━━ Excerpted records ━━

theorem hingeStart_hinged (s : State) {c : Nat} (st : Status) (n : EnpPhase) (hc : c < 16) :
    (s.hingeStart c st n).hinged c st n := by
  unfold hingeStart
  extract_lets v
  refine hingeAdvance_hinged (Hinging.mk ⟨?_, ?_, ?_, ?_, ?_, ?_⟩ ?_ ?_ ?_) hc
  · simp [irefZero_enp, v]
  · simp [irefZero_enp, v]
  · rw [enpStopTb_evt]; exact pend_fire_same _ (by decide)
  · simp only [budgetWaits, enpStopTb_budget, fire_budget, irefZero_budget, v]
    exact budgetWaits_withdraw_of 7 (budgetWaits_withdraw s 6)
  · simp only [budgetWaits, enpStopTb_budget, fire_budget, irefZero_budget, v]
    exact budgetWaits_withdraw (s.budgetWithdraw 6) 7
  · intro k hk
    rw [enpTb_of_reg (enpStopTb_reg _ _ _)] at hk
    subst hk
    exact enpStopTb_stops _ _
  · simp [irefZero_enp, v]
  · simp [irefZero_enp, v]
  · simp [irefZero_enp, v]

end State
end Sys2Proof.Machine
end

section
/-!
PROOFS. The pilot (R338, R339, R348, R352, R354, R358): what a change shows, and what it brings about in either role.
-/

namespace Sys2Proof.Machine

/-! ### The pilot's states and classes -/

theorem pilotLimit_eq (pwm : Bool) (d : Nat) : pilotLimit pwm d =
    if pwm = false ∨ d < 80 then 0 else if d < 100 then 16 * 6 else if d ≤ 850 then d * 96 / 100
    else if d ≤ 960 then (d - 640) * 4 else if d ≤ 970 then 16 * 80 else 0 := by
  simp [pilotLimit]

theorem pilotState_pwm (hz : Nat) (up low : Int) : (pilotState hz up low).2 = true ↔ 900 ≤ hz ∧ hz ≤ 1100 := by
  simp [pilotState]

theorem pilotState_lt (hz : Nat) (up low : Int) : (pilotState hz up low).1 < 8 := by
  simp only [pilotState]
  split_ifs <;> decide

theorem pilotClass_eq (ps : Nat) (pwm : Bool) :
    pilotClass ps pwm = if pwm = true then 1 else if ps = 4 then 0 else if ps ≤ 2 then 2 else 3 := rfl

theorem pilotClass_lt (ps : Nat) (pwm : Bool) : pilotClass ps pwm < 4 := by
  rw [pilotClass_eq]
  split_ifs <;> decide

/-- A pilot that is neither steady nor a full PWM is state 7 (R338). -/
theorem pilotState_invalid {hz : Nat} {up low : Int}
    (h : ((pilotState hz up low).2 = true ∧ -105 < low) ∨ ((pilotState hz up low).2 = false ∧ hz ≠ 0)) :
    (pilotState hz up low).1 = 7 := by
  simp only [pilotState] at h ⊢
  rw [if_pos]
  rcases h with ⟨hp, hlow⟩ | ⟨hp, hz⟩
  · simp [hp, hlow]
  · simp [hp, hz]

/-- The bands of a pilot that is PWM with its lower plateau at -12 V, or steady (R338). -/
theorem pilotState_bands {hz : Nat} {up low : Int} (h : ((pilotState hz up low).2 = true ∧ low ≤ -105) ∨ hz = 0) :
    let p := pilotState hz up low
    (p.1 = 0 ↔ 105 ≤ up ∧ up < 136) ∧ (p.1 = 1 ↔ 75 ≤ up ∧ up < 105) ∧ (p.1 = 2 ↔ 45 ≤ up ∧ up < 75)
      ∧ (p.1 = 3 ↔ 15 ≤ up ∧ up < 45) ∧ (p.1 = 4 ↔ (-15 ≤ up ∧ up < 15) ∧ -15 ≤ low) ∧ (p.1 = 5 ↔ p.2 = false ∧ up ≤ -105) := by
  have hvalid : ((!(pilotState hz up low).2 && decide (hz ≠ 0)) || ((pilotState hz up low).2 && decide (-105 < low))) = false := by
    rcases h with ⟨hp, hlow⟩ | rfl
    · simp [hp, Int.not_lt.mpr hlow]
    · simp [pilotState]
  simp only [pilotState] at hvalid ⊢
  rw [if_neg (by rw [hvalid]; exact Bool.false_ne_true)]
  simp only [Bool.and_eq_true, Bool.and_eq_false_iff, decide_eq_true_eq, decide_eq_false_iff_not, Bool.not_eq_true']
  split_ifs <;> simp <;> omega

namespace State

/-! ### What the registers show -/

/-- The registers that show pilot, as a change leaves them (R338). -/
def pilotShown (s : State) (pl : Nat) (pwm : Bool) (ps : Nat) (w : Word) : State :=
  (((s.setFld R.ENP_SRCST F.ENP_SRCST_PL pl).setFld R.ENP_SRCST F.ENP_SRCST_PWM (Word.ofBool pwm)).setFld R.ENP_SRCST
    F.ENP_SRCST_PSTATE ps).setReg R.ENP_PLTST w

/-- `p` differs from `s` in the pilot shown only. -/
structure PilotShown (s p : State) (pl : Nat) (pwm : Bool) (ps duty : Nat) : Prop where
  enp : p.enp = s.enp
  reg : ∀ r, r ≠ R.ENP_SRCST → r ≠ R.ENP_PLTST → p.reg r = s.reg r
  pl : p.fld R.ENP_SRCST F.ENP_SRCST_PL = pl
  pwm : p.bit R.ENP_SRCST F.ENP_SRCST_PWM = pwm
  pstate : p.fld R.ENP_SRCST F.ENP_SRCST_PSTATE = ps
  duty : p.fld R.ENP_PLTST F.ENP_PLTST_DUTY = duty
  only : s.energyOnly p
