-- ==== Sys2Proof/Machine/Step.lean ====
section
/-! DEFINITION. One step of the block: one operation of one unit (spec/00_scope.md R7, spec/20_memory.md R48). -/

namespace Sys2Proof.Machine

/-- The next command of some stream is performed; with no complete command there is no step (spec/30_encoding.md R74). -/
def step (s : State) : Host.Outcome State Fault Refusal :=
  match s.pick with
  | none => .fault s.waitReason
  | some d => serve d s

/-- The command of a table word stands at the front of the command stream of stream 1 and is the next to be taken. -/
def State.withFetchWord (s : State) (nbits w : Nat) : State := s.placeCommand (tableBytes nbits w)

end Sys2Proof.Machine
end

━━━

Search the records above for the string "registers" and copy each line that holds it.

/-! ### What the registers show -/
/-- The registers that show pilot, as a change leaves them (R338). -/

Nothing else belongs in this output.